Dominique Curry

No. 15
- Position: Wide receiver

Personal information
- Born: August 16, 1987 (age 38) Philadelphia, Pennsylvania, U.S.
- Listed height: 6 ft 3 in (1.91 m)
- Listed weight: 223 lb (101 kg)

Career information
- High school: Philadelphia (PA) Washington
- College: California (PA)
- NFL draft: 2010: undrafted

Career history
- St. Louis Rams (2010−2011); Detroit Lions (2012)*, (2013)*; Carolina Panthers (2013)*; San Jose SaberCats (2014); Philadelphia Soul (2015)*;
- * Offseason or practice squad member only

Awards and highlights
- 3× All-Pennsylvania State Athletic Conference-East (2006–2008);

Career NFL statistics
- Total tackles: 12
- Fumble recoveries: 1
- Stats at Pro Football Reference

Career AFL statistics
- Receptions: 50
- Receiving yards: 588
- Receiving touchdowns: 25
- Total tackles: 21
- Rushing touchdowns: 5
- Stats at ArenaFan.com

= Dominique Curry =

American football player (born 1987)

Dominique Curry (born August 16, 1988) is an American former professional football player who was a wide receiver in the National Football League (NFL). After playing college football for the California Vulcans, he was signed by the St. Louis Rams as an undrafted free agent in 2010.

==Early life==
Curry was a three-sport star (basketball, football and track) at George Washington High School in Philadelphia.

==College career==
Curry finished his collegiate career at the California University of Pennsylvania (now PennWest California) in 2009 after playing three seasons at Cheyney University. At Cheyney, he had 134 receptions for 2,002 yards and 14 touchdowns. He recorded 13 special teams tackles and blocked two kicks during his only season at California and recorded four catches for 100 yards and a touchdown as a senior.
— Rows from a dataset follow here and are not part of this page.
/-- The values of row `r` over columns [c, c + n) of an RLZ tensor: position from c, value, present. A block scale of
0xFF makes every position NaN (R358). -/
def State.rlzRow (s : State) (far : List Host.Cell) (d : Desc) (st r c n : Nat) : Option (List (Nat × Num × Bool)) :=
  let blocks := (List.range ((c + n + 63) / 64 - c / 64)).map (fun i => c / 64 + i)
  blocks.foldl (fun acc b =>
    match acc, s.rlzBlock far d st r b with
    | some l, some ps =>
      let here := (List.range 64).filterMap (fun q =>
        let p := 64 * b + q
        if p < c ∨ p ≥ c + n then none
        else
          let sc := s.scaleByte far d st r p
          match ps.find? (fun x => x.1 == p) with
          | some x => some (p - c, loadElem d.fmt sc d.prescale x.2, true)
          | none => if d.fmt.narrow && sc == 255 then some (p - c, Num.nan, false) else none)
      some (l ++ here)
    | _, _ => none) (some [])

/-! ### Accumulation (R216, R361) -/

/-- One row's terms: reduction position, product, and whether a factor is NaN. -/
abbrev Terms := List (Nat × Num × Bool)

/-- The products of group g of length gl. -/
def groupTerms (ts : Terms) (gl g : Nat) : List (Num × Bool) := (ts.filter (fun t => t.1 / gl == g)).map (·.2)

/-- R216 over groups [lo, hi). -/
def accGroups (ts : Terms) (gl : Nat) (init : Num) (lo hi : Nat) : Num × Cnts :=
  (List.range (hi - lo)).foldl (fun (a : Num × Cnts) i =>
    let r := groupAdd a.1 (groupTerms ts gl (lo + i)); (r.1, a.2.add r.2)) (init, {})

/-- cut(i) of R361: the segments as group ranges, from the present values per group. -/
def cutSegs (thr ng : Nat) (present : Nat → Nat) : Nat → Nat → Nat → Nat → Nat → List (Nat × Nat)
  | 0, _, start, _, _ => [(start, ng)]
  | fuel + 1, g, start, c, n =>
    if g ≥ ng then [(start, ng)]
    else
      let c := c + present g
      if c ≥ thr ∧ n < 7 ∧ g + 1 < ng then (start, g + 1) :: cutSegs thr ng present fuel (g + 1) (g + 1) 0 (n + 1)
      else cutSegs thr ng present fuel (g + 1) start c n

/-- The segments of a row (R361): all its groups where it is not split. -/
def rowSegs (thr gl ng : Nat) (pos : List Nat) : List (Nat × Nat) :=
  if thr = 0 ∨ pos.length ≤ thr then [(0, ng)]
  else cutSegs thr ng (fun g => (pos.filter (fun p => p / gl == g)).length) ng 0 0 0 0

/-- Accumulate the segments of a row. -/
def accSegs (ts : Terms) (gl : Nat) (acc : Num) : List (Nat × Nat) → Num × Cnts
  | [] => (acc, {})
  | s0 :: rest =>
    rest.foldl (fun (a : Num × Cnts) sg =>
      let p := accGroups ts gl Num.zero sg.1 sg.2
      let r := add32 .rn a.1 p.1
      (r.1, (a.2.add p.2).add r.2)) (accGroups ts gl acc s0.1 s0.2)

/-- Integer groups added with saturation (R213, R216). -/
def accIntGroups (ts : List (Nat × Int)) (gl : Nat) (init : Int) (lo hi : Nat) : Int × Nat :=
  (List.range (hi - lo)).foldl (fun (a : Int × Nat) i =>
    let t := ((ts.filter (fun t => t.1 / gl == lo + i)).map (·.2)).sum
    let r := satI32 (a.1 + t); (r.1, a.2 + r.2)) (init, 0)

/-- Integer segments, each addition saturating (R361). -/
def accIntSegs (ts : List (Nat × Int)) (gl : Nat) (acc : Int) : List (Nat × Nat) → Int × Nat
  | [] => (acc, 0)
  | s0 :: rest =>
    rest.foldl (fun (a : Int × Nat) sg =>
      let p := accIntGroups ts gl 0 sg.1 sg.2
      let r := satI32 (a.1 + p.1)
      (r.1, a.2 + p.2 + r.2)) (accIntGroups ts gl acc s0.1 s0.2)

/-- Row i of operand A over K: position, value, present; `none` on an RLZ fault. -/
def State.aRow (s : State) (st : Nat) (o : LatOp) (i k : Nat) : Option (List (Nat × Num × Bool)) :=
  if o.d.rlz then s.rlzRow [] o.d st (o.row + i) o.col k
  else some ((List.range k).map (fun q => (q, s.elemNum [] o.d st (o.row + i) (o.col + q), true)))

/-- The terms of output element (i, j): products of a row of A with row j of B, both read under R206. -/
def State.terms (s : State) (st : Nat) (row : List (Nat × Num × Bool)) (b : LatOp) (j : Nat) : Terms :=
  row.map (fun t => (t.1, prodOf (readF32 t.2.1).1 (s.opElem st b j t.1).1))

/-- Where an operand's first column lies in its group: groups of narrow operands are blocks (R216), others run from the origin. -/
def LatOp.phase (o : LatOp) (gl : Nat) : Nat := if o.d.fmt.narrow then o.col % gl else 0

/-- A cell of an accumulator tile set to bits. -/
def Stitch.setAcc (t : Stitch) (tile i j v : Nat) : Stitch := { t with acc := tabPut t.acc (accKey tile i j) v }

/-- One output element over segments of groups: its new bits and counts. -/
def State.mmaSegs (s : State) (st : Nat) (o b : LatOp) (row : List (Nat × Num × Bool)) (j gl init : Nat)
    (segs : List (Nat × Nat)) : Nat × Cnts :=
  if o.d.fmt.int then
    let ts := row.map (fun t => (t.1, (match t.2.1 with
      | .fin sg m e => (if sg then -((m <<< e.toNat : Nat) : Int) else ((m <<< e.toNat : Nat) : Int)) | _ => 0) *
      s.opInt st b j t.1))
    let r := accIntSegs ts gl (toInt 32 init) segs
    (ofInt 32 r.1, { sat := r.2 })
  else
    let r := accSegs ((s.terms st row b j).map (fun t => (t.1 + o.phase gl, t.2))) gl (Fmt.decode .f32 init) segs
    (Fmt.encode .f32 r.1, r.2)

/-- One output element of MMA or MMA_ZERO: its new bits and counts. -/
def State.mmaElem (s : State) (st : Nat) (o b : LatOp) (row : List (Nat × Num × Bool)) (j gl k thr : Nat) (init : Nat) :
    Nat × Cnts :=
  s.mmaSegs st o b row j gl init
    (rowSegs thr gl ((o.phase gl + k + gl - 1) / gl) ((row.filter (·.2.2)).map (fun t => t.1 + o.phase gl)))

/-- Counts of reading the elements of a row of A (R206). -/
def rowCnts (o : LatOp) (row : List (Nat × Num × Bool)) : Cnts :=
  if o.d.fmt.int then {} else row.foldl (fun c t => c.add (readF32 t.2.1).2) {}

/-- Counts of reading elements (j, q) of operand B, each once (R206). -/
def State.readCnts (s : State) (st : Nat) (o : LatOp) (cells : List (Nat × Nat)) : Cnts :=
  if o.d.fmt.int then {} else cells.foldl (fun c p => c.add (s.opElem st o p.1 p.2).2) {}

/-- Cells of a region. -/
def regionCells (rows cols : Nat) : List (Nat × Nat) :=
  (List.range rows).flatMap (fun i => (List.range cols).map (fun j => (i, j)))

/-- Sum of counts. -/
def sumCnts (l : List Cnts) : Cnts := l.foldl Cnts.add {}

/-- MMA and MMA_ZERO, dense or RLZ (R216, R300, R358, R361): the tile is updated, or the word faults. -/
def State.mma (s : State) (st : Nat) (c : Checked) : State × Option Status :=
  match c.ops with
  | [some a, some b, _] =>
    let w := c.w
    let m := wM w; let n := wN w; let k := wK w
    let tile := wf w 123 123
    let gl := groupLen a.d
    let thr := if wSpctl w = 1 then c.split else 0
    let rows := (List.range m).map (fun i => s.aRow st a i k)
    let rngs := (if a.d.rlz then a.sparseRanges st m else a.ranges st m k) ++ b.ranges st n k
    match s.rangesUe rngs with
    | some u => (s.logUe u, some .integrity)
    | none =>
      if rows.any Option.isNone then (s, some .badDesc)
      else
        let t := s.tile st
        let cells := (List.range m).flatMap (fun i => (List.range n).map (fun j => (i, j)))
        let zero := wf w 127 124 = 1
        let out := cells.map (fun p =>
          (p, s.mmaElem st a b ((rows.getD p.1 none).getD []) p.2 gl k thr (if zero then 0 else t.accAt tile p.1 p.2)))
        let t := out.foldl (fun t o => t.setAcc tile o.1.1 o.1.2 o.2.1) t
        let t := { t with acc := tabPut t.acc (8192 + tile) (b2n a.d.fmt.int) }
        let cs := out.foldl (fun c o => c.add o.2.2) 
          ((sumCnts (rows.map (fun r => rowCnts a (r.getD [])))).add (s.readCnts st b (regionCells n k)))
        ((s.setTile st t).countTile st cs, none)
  | _ => (s, none)
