/-- ATOMIC: operands from src, read once, applied at dst, the old value to aux unless no_return (R304, R284). A signal waits for the
slot's earlier writes (R276). -/
def State.runAtomic (s : State) (st : Nat) (o : Op) : State :=
  let ch := wf o.c.w 123 120
  let code := wf o.c.w 107 100
  let n := (atomSize code).getD 0
  let m := atomOperands code
  let src := opAddr st (o.c.op 0)
  let dst := opAddr st (o.c.op 1)
  match (if o.first.isSome then none else s.ueAt src m) with
  | some u => (s.logUe u).opError st o .integrity
  | none =>
    let r : State × Option (List Byte) := match o.first with | some bs => (s, some bs) | none => s.fetchFor st o ch src m 0
    match r.2 with
    | none => r.1
    | some opnd =>
      let o := { o with first := some opnd }
      if o.c.signals && !(s.olderWrites st o.slot o.id).isEmpty then s.setOp st o
      else match s.place? dst with
      | .here b =>
        let bad := if code % 128 ≥ 0x20 then
            (if addrSpace b = 3 ∧ bits b 32 30 = 0 ∧ (signalStitch (bits b 0 32)).isSome then
              s.stitchStatus ((signalStitch (bits b 0 32)).getD 0) else some .badField)
          else if addrSpace b ≠ 0 ∨ b % n ≠ 0 then some .badField else s.localStatus b n
        match bad with
        | some e => s.opError st o e
        | none =>
          if code % 128 ≥ 0x20 then
            (s.signal ((signalStitch (bits b 0 32)).getD 0) code (leNat opnd)).setOp st { o with stage := 8, done := true }
          else
            let x := s.atomic (memKey b) code (leNat opnd)
            match x.2 with
            | .error e => x.1.opError st o e
            | .ok old =>
              if bit code 7 then x.1.setOp st { o with stage := 8, done := true }
              else x.1.finishMem st o ch (opAddr st (o.c.op 2)) old
      | .far fid off =>
        let f : Frame := { ty := 3, vc := 1, ch := ch, dst := fid, src := s.devFid, spec := code,
                           cells := dataCells (prefixBytes off ++ opnd) }
        if bit code 7 || decide (code % 128 ≥ 0x20) then
          (s.sendSkein (st / 256) f).setOp st { o with stage := 8, done := true }
        else if o.stage ≤ 1 then
          (s.sendReq st (.slot st o.id) f dst n).setOp st { o with stage := 2, left := 1 }
        else s.finishMem st o ch (opAddr st (o.c.op 2)) (s.viewBytes o.far dst n)

/-- SIG_REMOTE: ATOMIC 0x20 or 0x21, the code of the word's acode field, with sig_operand to the SIGNAL address that
dst names, once the slot's earlier writes are complete (R304, R276). -/
def State.runSigRemote (s : State) (st : Nat) (o : Op) : State :=
  if !(s.olderWrites st o.slot o.id).isEmpty then s else
  let opnd := wf o.c.w 47 12
  let code := wf o.c.w 107 100
  let done := { o with stage := 8, done := true }
  match s.place? (opAddr st (o.c.op 1)) with
  | .here b =>
    let ok := addrSpace b = 3 ∧ bits b 32 30 = 0 ∧ (signalStitch (bits b 0 32)).isSome
    let t := (signalStitch (bits b 0 32)).getD 0
    if ¬ ok then s.opError st o .badField
    else match s.stitchStatus t with
      | some e => s.opError st o e
      | none => (s.signal t code opnd).setOp st done
  | .far fid off =>
    (s.sendSkein (st / 256) { ty := 3, vc := 1, ch := wf o.c.w 123 120, dst := fid, src := s.devFid, spec := code,
                              cells := dataCells (prefixBytes off ++ leBytes 8 opnd) }).setOp st done

/-! ### The sentinel's selection (17 R480, R481) -/

/-- Bytes of the elements and scales of a region. -/
def regionBytes (d : Desc) (rows cols : Nat) : Nat :=
  rows * cols * d.fmt.width / 8 + (if d.fmt.narrow then rows * cols / blockSize d.block else 0)

/-- The snapshot of a MATRIX word in bytes. -/
def snapBytes (c : Checked) : Nat :=
  match c.ops with
  | [some a, some b, _] => regionBytes a.d (wM c.w) (wK c.w) + regionBytes b.d (wN c.w) (wK c.w) +
      (if wf c.w 127 124 = 0 then 16384 else 0)
  | _ => 0

/-- Eligible for the sentinel: MMA or MMA_ZERO, DENSE, a snapshot of at most 512 KiB. -/
def wordEligible (c : Checked) : Bool :=
  wForm c.w == 1 && decide (wf c.w 127 124 ≤ 1) && wSpctl c.w == 0 && decide (snapBytes c ≤ 2 ^ 19)

/-- Counters of the sentinel of a Skein: 0 selected, 1 run, 2–4 skipped by cause, 8–11 mismatches by verdict. -/
def snSelected := 0
def snRun := 1
def snSkip := 2
def snVerdict := 8

/-- A skipped witness check is counted and logged (0x0F03; causes 0 queue full, 1 region full, 2 witness lost). -/
def State.sentSkip (s : State) (st cause : Nat) : State :=
  (s.bump .sent (st / 256) (snSkip + cause)).logRaise 0x0F03 0 0 (srcOf 2 st) 0 cause

/-- Number an eligible word and select it (R480, R481): the check that holds its snapshot, if any. -/
def State.sentSelect (s : State) (st : Nat) (c : Checked) : State × Option Nat :=
  if !wordEligible c then (s, none)
  else
    let t := s.tile st
    let s := s.setTile st { t with words := t.words + 1 }
    let z := s.sentSet (st / 256)
    if z.enable = 0 ∨ (t.words + st) % 2 ^ z.k ≠ 0 then (s, none)
    else
      let s := s.bump .sent (st / 256) snSelected
      if (s.integ.checks.filter (fun x => x.primary / 256 == st / 256)).length ≥ 128 then (s.sentSkip st 1, none)
      else
        let id := s.integ.nextCheck
        let cost := matrixCost c
        let new : Check := { id := id, primary := st, tag := wTag c.w, cycles := cost.1, eu := cost.2, witness := none }
        (s.setInteg { s.integ with nextCheck := id + 1, checks := s.integ.checks ++ [new] }, some id)

/-- The first Stitch after the primary that may witness, among others than those given (R482, R483). -/
def State.witnessFor (s : State) (st : Nat) (not : List Nat) : Option Nat :=
  let z := s.sentSet (st / 256)
  ((List.range 256).map (fun m => st / 256 * 256 + (st % 256 + z.offset + m) % 256)).find? (fun j =>
    !s.absent j && !s.isRetired j && decide ((s.tile j).power ≠ .dark) && !not.contains j)

/-- The Dealer of a Skein. -/
def State.dealer (s : State) (k : Nat) : Dealer := tabGet s.pwr.dealers {} k
/-- Replace a Dealer. -/
def State.setDealer (s : State) (k : Nat) (d : Dealer) : State :=
  s.setPwr { s.pwr with dealers := tabPut s.pwr.dealers k d }

/-- Keys of estimates (15 R428): witness checks and Swatch items by kind. -/
def keyCheck : List Nat := [2, 0]
def keySwatch : List Nat := [2, 1]

/-- Counters of a power domain, by index: per class 4c + 0 Turns held for energy, + 1 for cycles, + 2 overdraws,
+ 3 their eu; then starts per queue, aged starts, skipped checks, steps up, down, abandoned, emergencies. -/
def pwStart := 32
def pwAged := 35
def pwSkipped := 36
def pwUp := 37
def pwDown := 38
def pwAbandon := 39
def pwEmerg := 40

/-- Put an item in queue S; a 257th drops the oldest, counted and logged as a skipped check (15 R429). -/
def State.queueS (s : State) (k : Nat) (w : Work) (key : List Nat) : State :=
  let d := s.dealer k
  let q := d.s ++ [{ work := w, since := s.time.pip, key := key }]
  if q.length ≤ 256 then s.setDealer k { d with s := q }
  else
    let s := (s.setDealer k { d with s := q.tail }).bump .pwr k pwSkipped
    match q.head? with
    | some { work := .check id, .. } =>
      let s := s.setInteg { s.integ with checks := s.integ.checks.filter (·.id != id) }
      s.sentSkip (256 * k) 0
    | _ => (s.bump .sent k snSkip).logRaise 0x0F03 0 0 (srcOf 1 k) 0 0

/-- A selected word completes: its check enters queue S of the witness's Skein (R482). -/
def State.sentDone (s : State) (st : Nat) (snap : Option Nat) : State :=
  match snap with
  | none => s
  | some id =>
    match s.witnessFor st [st] with
    | none => (s.setInteg { s.integ with checks := s.integ.checks.filter (·.id != id) }).sentSkip st 2
    | some j =>
      (s.setInteg { s.integ with checks := s.integ.checks.map (fun c =>
        if c.id = id then { c with witness := some j } else c) }).queueS (st / 256) (.check id) keyCheck

/-- The range of `n` bytes at an operand's origin. -/
def originRange (st : Nat) (o : Option LatOp) (n : Nat) : List (Nat × Nat) :=
  match o with | some x => if n = 0 then [] else [(x.d.addr st x.row x.col, n)] | none => []

/-- The ranges of memory that a word touches whatever it reads; the source of a GATHER and the location of an ATOMIC
are checked when they are accessed. -/
def opRanges (st : Nat) (c : Checked) : List (Nat × Nat) :=
  let w := c.w
  match wForm w, c.ops with
  | 1, [a, b, cc] =>
    (match a with | some o => o.srcRanges st (wM w) (wK w) | none => []) ++
    (if wSpctl w = 2 then factorRanges st c else match b with | some o => o.ranges st (wN w) (wK w) | none => []) ++
    (if wSpctl w = 2 then [] else match cc with | some o => o.ranges st (wM w) (wN w) | none => [])
  | 2, ops => ops.flatMap (fun o => match o with | some o => o.runRanges st (wf w 107 96 + 1) | none => [])
  | 3, _ => dmaSrc st c ++ dmaDst st c
  | 4, [src, dst, aux] =>
    (match wf w 127 124 with
     | 0 => originRange st src (wf w 113 108 + 1) ++ originRange st dst (wf w 113 108 + 1)
     | 1 => originRange st dst (wf w 113 108 + 1) ++ originRange st aux 4
     | 2 => originRange st src (atomOperands (wf w 107 100)) ++ originRange st aux ((atomSize (wf w 107 100)).getD 0)
     | _ => [])
  | 7, _ => [(wf w 63 0, 64)]
  | _, _ => []

/-- Those ranges, with the location of an ATOMIC and the tensor of a GATHER. -/
def reachRanges (st : Nat) (c : Checked) : List (Nat × Nat) :=
  opRanges st c ++ (match wForm c.w, wf c.w 127 124, c.ops with
    | 4, 1, [some a, _, _] => [(a.d.addr st 0 a.col, wf c.w 113 108 + 1)]
    | 4, 2, [_, dst, _] => originRange st dst 1
    | _, _, _ => [])

/-- The place to which a SIG_REMOTE goes. -/
def sigRange (st : Nat) (c : Checked) : List (Nat × Nat) :=
  match wForm c.w, wf c.w 127 124, c.ops with | 4, 3, [_, dst, _] => originRange st dst 1 | _, _, _ => []

/-! ### Starting and completing operations -/

/-- The effect of an operation whose addresses may still be accessed, or the next part of it. -/
def State.opEffect (s : State) (st : Nat) (o : Op) : State :=
  let simple (r : State × Option Status) (o : Op) : State :=
    match r.2 with | some e => r.1.opError st o e | none => r.1.setOp st { o with done := true }
  let w := o.c.w
  match wForm w with
  | 1 =>
    (match wf w 127 124, wSpctl w with
     | 2, _ => simple (s.loadAcc st o.c) o
     | 3, _ => let r := s.drain st o.c (s.opStep o); r.1.setOp st { o with done := true, parts := r.2.toList }
     | _, 2 =>
       if o.stage = 0 && !(s.farOf (factorRanges st o.c)).isEmpty then
         let r := s.askFar st (.engine st o.id) 0 (factorRanges st o.c)
         r.1.setOp st { o with stage := 1, left := r.2 }
       else simple (s.predict o.far st o.c) o
     | _, 3 => simple (s.maskN st o.c (s.opStep o)) o
     | _, 4 => simple (s.maskK st o.c (s.opStep o)) o
     | _, _ =>
       let z := s.sentSelect st o.c
       simple (z.1.mma st o.c) { o with snap := z.2 })
  | 2 =>
    let r := s.vector st o.c (s.opStep o)
    (match r.2 with
     | .error e => r.1.opError st o e
     | .ok p => r.1.setOp st { o with done := true, parts := [p] })
  | 3 => s.runDma st o
  | _ =>
    (match wf w 127 124 with
     | 2 => s.runAtomic st o
     | 3 => s.runSigRemote st o
     | _ => s.runCopy st o)

/-- That effect, in the order of R265 among the accesses of one core cycle. -/
def State.runOp (s : State) (st : Nat) (o : Op) : State := (s.firstBy (o.requester st) (fun s => (s.opEffect st o, ()))).1

/-- An operation begins to run; an address that has become refused since its check faults it now (09 R275; 13 R390). -/
def State.beginOp (s : State) (st : Nat) (o : Op) : State :=
  let o := { o with begun := true, began := s.time.pip }
  let s := s.setOp st o
  match s.rangesStatus (opRanges st o.c) false with
  | some e => s.opError st o e
  | none => (s.addressed (o.requester st) (opRanges st o.c)).runOp st o

/-- A byte of memory, of the control space or far, by one key. -/
def State.placeKey (s : State) (a : Nat) : Nat :=
  match s.place? a with
  | .here b => if addrSpace b = 3 then 2 ^ 63 + bits b 0 32 else memKey b
  | .far _ _ => 2 ^ 64 + a

/-- All that a MEM word may touch: its ranges, the whole tensor of a GATHER, the location of an ATOMIC. -/
def memRanges (st : Nat) (c : Checked) : List (Nat × Nat) :=
  opRanges st c ++ (match wf c.w 127 124, c.ops with
    | 1, [some a, _, _] => [(a.d.addr st 0 0, a.d.rows * a.d.pitch)]
    | 2, [_, dst, _] => originRange st dst (max 1 ((atomSize (wf c.w 107 100)).getD 1))
    | _, _ => [])

/-- Two MEM words of a slot meet at a byte: they take effect in issue order (R276). -/
def State.memMeet (s : State) (st : Nat) (a b : Checked) : Bool :=
  (memRanges st a).any (fun x => (memRanges st b).any (fun y => overlaps (s.placeKey x.1) x.2 (s.placeKey y.1) y.2))

/-- An earlier MEM word of the slot that is not done touches a byte of this one. -/
def State.memWaits (s : State) (st : Nat) (o : Op) : Bool :=
  (s.slot st o.slot).mem.any (fun e => decide (e.id < o.id) && !e.done && s.memMeet st e.c o.c)

/-- MEM words of a slot that waited for an earlier one begin (R276). -/
def State.beginMem (s : State) (st slot : Nat) : State :=
  (s.slot st slot).mem.foldl (fun s e =>
    match (s.tile st).findOp e.id with
    | some o => if o.begun || s.memWaits st o then s else s.beginOp st o
    | none => s) s

/-- The pip at which a running operation of the matrix unit ends (R257, R258). -/
def State.opDue (s : State) (st : Nat) (o : Op) : Nat := o.began + s.cyclesPips (st / 256) o.cycles

/-- Two operations of the matrix unit that may overlap: one takes products into a tile while the other drains or loads the other
tile (R258, R291). -/
def mayOverlap (a b : Checked) : Bool :=
  wf a.w 123 123 != wf b.w 123 123 && (decide (wf a.w 127 124 ≥ 2) != decide (wf b.w 127 124 ≥ 2))

/-- The predictor of a Skein serves its PREDICT words in the order in which they reach it, those of one core cycle in the order of R191
over the Stitch index (12 R364): this word's turn has come. -/
def State.predictTurn (s : State) (st : Nat) (o : Op) : Bool :=
  wSpctl o.c.w != 2 || s.tiles.all (fun p => p.1 / 256 != st / 256 || p.1 == st || (p.2.ops 0).all (fun q =>
    !q.begun || wForm q.c.w != 1 || wSpctl q.c.w != 2 || decide (o.began < q.began) || (o.began == q.began && tieWins o.began st p.1)))

/-- The operations of an engine or of the memory of slot e − 4 in the order in which they complete (R291; 12 R364). -/
def State.completing (s : State) (st e : Nat) : List Op :=
  if e = 0 then
    (match (s.tile st).ops 0 with
     | [a, b] => if b.begun && decide (s.opDue st b < s.opDue st a) then [b, a] else [a, b]
     | l => l).filter (s.predictTurn st)
  else if e < 4 then ((s.tile st).ops e).take 1 else (s.slot st (e - 4)).mem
He caught 134 balls for 2,202 yards and 14 touchdowns while at Cheyney and was a three-time All-Pennsylvania State Athletic Conference East selection and was named PSAC East Rookie of the Year in 2006 after catching 63 passes for 1,035 yards and seven touchdowns. He also played basketball for four years at Cheyney, where he scored 1,079 career points and grabbed 606 career rebounds.

==Professional career==

===Pre-draft===
Curry was part of a group of 10 standout football players from college programs around Western Pennsylvania who participated in a Pro Day at Adamson Stadium on March 30, 2010. Curry and the nine others were tested in a variety of NFL Combine-style drills, such as the 3-cone drill, vertical jump and 40-yard dash. Curry measured 6'2", 225 pounds and his 40-time was 4.61.

===St. Louis Rams===
Curry signed with the St. Louis Rams as an undrafted rookie free agent on May 3, 2010, after attending the team's rookie minicamp on a tryout basis. He made the Rams 53-man opening day roster and played in two games in 2010. In Week 3 of the 2010 NFL Season vs. the Washington Redskins, Curry blocked Redskins' punter Graham Gano's punt before suffering a season ending ACL injury. Curry was active for all 16 games during the 2011 NFL season, but did not catch a pass.

===Detroit Lions===
Curry was signed by the Detroit Lions on July 23, 2012.

Curry signed a futures contract with the Detroit Lions on January 1, 2013. He was released on June 17, 2013.

===San Jose SaberCats===
Curry was assigned to the Arena Football League's San Jose SaberCats on December 20, 2013.

===Philadelphia Soul===
On December 29, 2014, Curry was traded to the Philadelphia Soul for claim order positioning.